Checking in on the Dramatic Transformation of a 1950s Office Building in Midtown, 390 Madison Avenue

390 Madison Avenue, photo via L&L Holdings390 Madison Avenue, photo via L&L Holding

The monolithic, dark glass office tower at the corner of Madison Avenue and 46th Street is being stripped of its dreary facade, partially demolished, and rebuilt with new floors. The block-long structure at 380 Madison Avenue will be reborn, taller and more translucent, as 390 Madison Avenue in 2018.

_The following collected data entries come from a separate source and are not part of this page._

-- ==== Sys2Proof/Machine/Uniform.lean ====
section
/-!
DEFINITION. Sys2Proof/Machine/Uniform.lean: the uniform ALU, uniform immediates and constants (R109-R111).
-/

namespace Sys2Proof.Machine

/-- Conditions of ucmp (R109). -/
def ucond (c : UCond) (x y : DWord) : Bool :=
  match c with
  | .eq => x == y
  | .ne => x != y
  | .ltSg => x.slt y
  | .leSg => x.sle y
  | .ltUs => x.ult y
  | .leUs => x.ule y

/-- Two uniform sources. -/
def uni2 (s : State) (d a b : BitVec 6) (op : DWord → DWord → DWord) : Host.Outcome State Fault Refusal :=
  uniform s d [a.toNat, b.toNat] fun f => op (rdS f a) (rdS f b)

/-- UADD (R109). -/
def execUadd (d a b : BitVec 6) (s : State) : Host.Outcome State Fault Refusal :=
  uni2 s d a b fun x y => x + y

/-- USUB (R109). -/
def execUsub (d a b : BitVec 6) (s : State) : Host.Outcome State Fault Refusal :=
  uni2 s d a b fun x y => x - y

/-- UMUL (R109). -/
def execUmul (d a b : BitVec 6) (s : State) : Host.Outcome State Fault Refusal :=
  uni2 s d a b fun x y => x * y

/-- UAND (R109). -/
def execUand (d a b : BitVec 6) (s : State) : Host.Outcome State Fault Refusal :=
  uni2 s d a b fun x y => x &&& y

/-- UOR (R109). -/
def execUor (d a b : BitVec 6) (s : State) : Host.Outcome State Fault Refusal :=
  uni2 s d a b fun x y => x ||| y

/-- UXOR (R109). -/
def execUxor (d a b : BitVec 6) (s : State) : Host.Outcome State Fault Refusal :=
  uni2 s d a b fun x y => x ^^^ y

/-- USHL (R109). -/
def execUshl (d a b : BitVec 6) (s : State) : Host.Outcome State Fault Refusal :=
  uni2 s d a b fun x y => shlN x y.toNat

/-- USHR (R109). -/
def execUshr (d a b : BitVec 6) (s : State) : Host.Outcome State Fault Refusal :=
  uni2 s d a b fun x y => shrN x y.toNat

/-- USAR (R109). -/
def execUsar (d a b : BitVec 6) (s : State) : Host.Outcome State Fault Refusal :=
  uni2 s d a b fun x y => sarN x y.toNat

/-- UMIN_SG (R109). -/
def execUminSg (d a b : BitVec 6) (s : State) : Host.Outcome State Fault Refusal :=
  uni2 s d a b fun x y => minSg x y

/-- UMIN_US (R109). -/
def execUminUs (d a b : BitVec 6) (s : State) : Host.Outcome State Fault Refusal :=
  uni2 s d a b fun x y => minUs x y

/-- UMAX_SG (R109). -/
def execUmaxSg (d a b : BitVec 6) (s : State) : Host.Outcome State Fault Refusal :=
  uni2 s d a b fun x y => maxSg x y

/-- UMAX_US (R109). -/
def execUmaxUs (d a b : BitVec 6) (s : State) : Host.Outcome State Fault Refusal :=
  uni2 s d a b fun x y => maxUs x y

/-- UMOV (R109). -/
def execUmov (d a : BitVec 6) (s : State) : Host.Outcome State Fault Refusal :=
  uniform s d [a.toNat] fun f => rdS f a

/-- USEL (R109): the old sd is the condition. -/
def execUsel (d a b : BitVec 6) (s : State) : Host.Outcome State Fault Refusal :=
  uniform s d [a.toNat, b.toNat] fun f => if rdS f d = 0 then rdS f b else rdS f a

/-- UCMP (R109). -/
def execUcmp (d a b : BitVec 6) (k : UCond) (s : State) : Host.Outcome State Fault Refusal :=
  uni2 s d a b fun x y => if ucond k x y then 1 else 0

/-- UADD_IMM (R110). -/
def execUaddImm (d a : BitVec 6) (i : BitVec 13) (s : State) : Host.Outcome State Fault Refusal :=
  uniform s d [a.toNat] fun f => rdS f a + i.signExtend 64

/-- UMOVI_LO (R111). -/
def execUmoviLo (d : BitVec 6) (i : BitVec 19) (s : State) : Host.Outcome State Fault Refusal :=
  uniform s d [] fun _ => i.signExtend 64

/-- UMOVI_HI (R111). -/
def execUmoviHi (d : BitVec 6) (i : BitVec 19) (s : State) : Host.Outcome State Fault Refusal :=
  uniform s d [] fun f => (rdS f d <<< 19) ||| i.zeroExtend 64

end Sys2Proof.Machine
end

YIMBY has construction photos of the process and a few new renderings, courtesy of developer L&L Holding. To create taller floors and outdoor terraces that new office tenants desire, three million pounds of concrete and 160,000 square feet of the lowers floors have been removed. The revamped building will have the same square footage as the old one, but it will be eight stories taller. After the “re-massing,” the 850,000-square-foot structure will be more slender, energy-efficient, and packed with new amenities.

390 Madison Avenue, photo via L&L Holding

Structural work at 390 Madison Avenue, photo via L&L Holding

The new steel floors are expected to top out in March 2017 at 32 stories and 373-feet-tall, an upgrade from its original height of 24 stories and 291 feet. The reconstruction will replace the dark facade with a clear glass curtain wall, and upgraded office floors will have ceilings as high as 14.5 feet.

390 Madison Avenue

390 Madison Avenue, image by Neoscape

Workers have finished reinforcing the foundation, and structural support for the steel addition is done.

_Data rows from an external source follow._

-- ==== Sys2Proof/Machine/Convert.lean ====
section
/-!
DEFINITION. Sys2Proof/Machine/Convert.lean: the conversions (R126-R130).
-/

namespace Sys2Proof.Machine

/-- The tapered format of a conversion code, if it is one (R126). -/
def cvtTap : CvtFmt → Option TapFmt
  | .e8e0 => some .e8e0
  | .e8e1 => some .e8e1
  | .e8e2 => some .e8e2
  | .e16e1 => some .e16e1
  | .e16e2 => some .e16e2
  | .e32e2 => some .e32e2
  | .sg | .us | .sg64 | .us64 | .f32 | .f64 => none

/-- The width and sign of an integer format (R126). -/
def cvtInt : CvtFmt → Option (Nat × Bool)
  | .sg => some (32, true)
  | .us => some (32, false)
  | .sg64 => some (64, true)
  | .us64 => some (64, false)
  | .f32 | .f64 | .e8e0 | .e8e1 | .e8e2 | .e16e1 | .e16e2 | .e32e2 => none

/-- The family of a format (R59). -/
def cvtFam (f : CvtFmt) : Fam := if (cvtTap f).isSome then .tap else if (cvtInt f).isSome then .int else .ieee

/-- The number a source code stands for (R128). -/
def cvtNum (f : CvtFmt) (x : Nat) : Num :=
  match cvtTap f, cvtInt f with
  | some t, _ => decTap t x
  | none, some (n, sg) => ofInt (if sg then sgnOf n x else ((x % 2 ^ n : Nat) : Int))
  | none, none => if f = .f64 then decF f64 x else decF f32 x

/-- The source bits of lane l. -/
def cvtRaw (f : CvtFmt) (c : Issue) (s : State) (a : BitVec 7) (l : Fin 32) : Nat :=
  if f.isPair then (c.rdP s false a l).toNat else (c.rd s false a l).toNat

/-- The source number of lane l. -/
def cvtSrc (f : CvtFmt) (c : Issue) (s : State) (a : BitVec 7) (l : Fin 32) : Num := cvtNum f (cvtRaw f c s a l)

/-- The converted code in its register width, and the flags (R128, R129). -/
def cvtTo (t g : CvtFmt) (rm : Rnd) (bound : Nat) (x : Num) (raw : Nat) : DWord × Word :=
  match cvtTap t, cvtInt t with
  | some tf, _ =>
    if t = g then ((tapReg tf (raw % 2 ^ tapN tf)).zeroExtend 64, 0)
    else
      let r := toTap tf rm bound x
      ((tapReg tf r.1).zeroExtend 64, r.2)
  | none, some (n, sg) =>
    let r := toInt n sg rm (cvtFam g) x
    (BitVec.ofNat 64 r.1, if (cvtInt g).isSome then 0 else r.2)
  | none, none => code64 (if t = .f64 then toF f64 rm (cvtFam g) x else toF f32 rm (cvtFam g) x)

/-- The bound of cvt.clamp: a positive code below maxpos, else none (R130). -/
def cvtBound (t : CvtFmt) (v : Nat) : Nat :=
  match cvtTap t with
  | some tf =>
    let b := v % 2 ^ tapN tf
    if b < 2 ^ (tapN tf - 1) - 1 then b else 0
  | none => 0

/-- cvt.clamp in one lane (R130). -/
def cvtClampTo (t : CvtFmt) (rm : Rnd) (bound : Nat) (x : Num) : DWord × Word :=
  match cvtTap t with
  | some tf =>
    let r := toTap tf rm bound x
    ((tapReg tf r.1).zeroExtend 64, r.2)
  | none => (0, 0)

/-- A conversion word of a format pair. -/
def cvtWord (s : State) (t : CvtFmt) (d a : BitVec 7) (g : CvtFmt) (vc : Nat) (val : Issue → Fibre → Fin 32 → DWord × Word) :
    Host.Outcome State Fault Refusal :=
  let src := if g.isPair then r2 a else r1 a
  if t.isPair then flag2 s d src vc val
  else flag1 s d src vc fun c f l => (((val c f l).1).setWidth 32, (val c f l).2)

/-- CVT (R128, R129). -/
def execCvt (t : CvtFmt) (d a : BitVec 7) (g : CvtFmt) (s : State) : Host.Outcome State Fault Refusal :=
  cvtWord s t d a g 0 fun c f l => cvtTo t g (c.rm f) 0 (cvtSrc g c s a l) (cvtRaw g c s a l)

/-- CVT_CLAMP (R130). -/
def execCvtClamp (t : CvtFmt) (d a : BitVec 7) (g : CvtFmt) (s : State) : Host.Outcome State Fault Refusal :=
  cvtWord s t d a g 1 fun c f l => cvtClampTo t (c.rm f) (cvtBound t (c.rdC s l).toNat) (cvtSrc g c s a l)

end Sys2Proof.Machine
end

Kohn Pedersen Fox is designing 390 Madison, which is aiming for LEED gold certification with new electrical systems and a modern air filtration system.

390 Madison Avenue, photo via L&L Holdings

390 Madison Avenue, photo via L&L Holding

The city’s outdated zoning code forbids demolishing overbuilt office buildings in this neighborhood and replacing them with ones that are the same size. But this project takes advantage of a loophole that allows those buildings to be redeveloped if at least a quarter of the original structure is preserved. L&L is only dismantling 18 percent of the building, according to the New York Post, which means the redevelopment can be done as-of-right.

The lobby of 390 Madison Avenue. rendering via L&L Holding

The lobby of 390 Madison Avenue. rendering via L&L Holding

The developer is also transforming an office building nearby at 425 Park Avenue with a new design from Norman Foster. That development exploits the same zoning loophole.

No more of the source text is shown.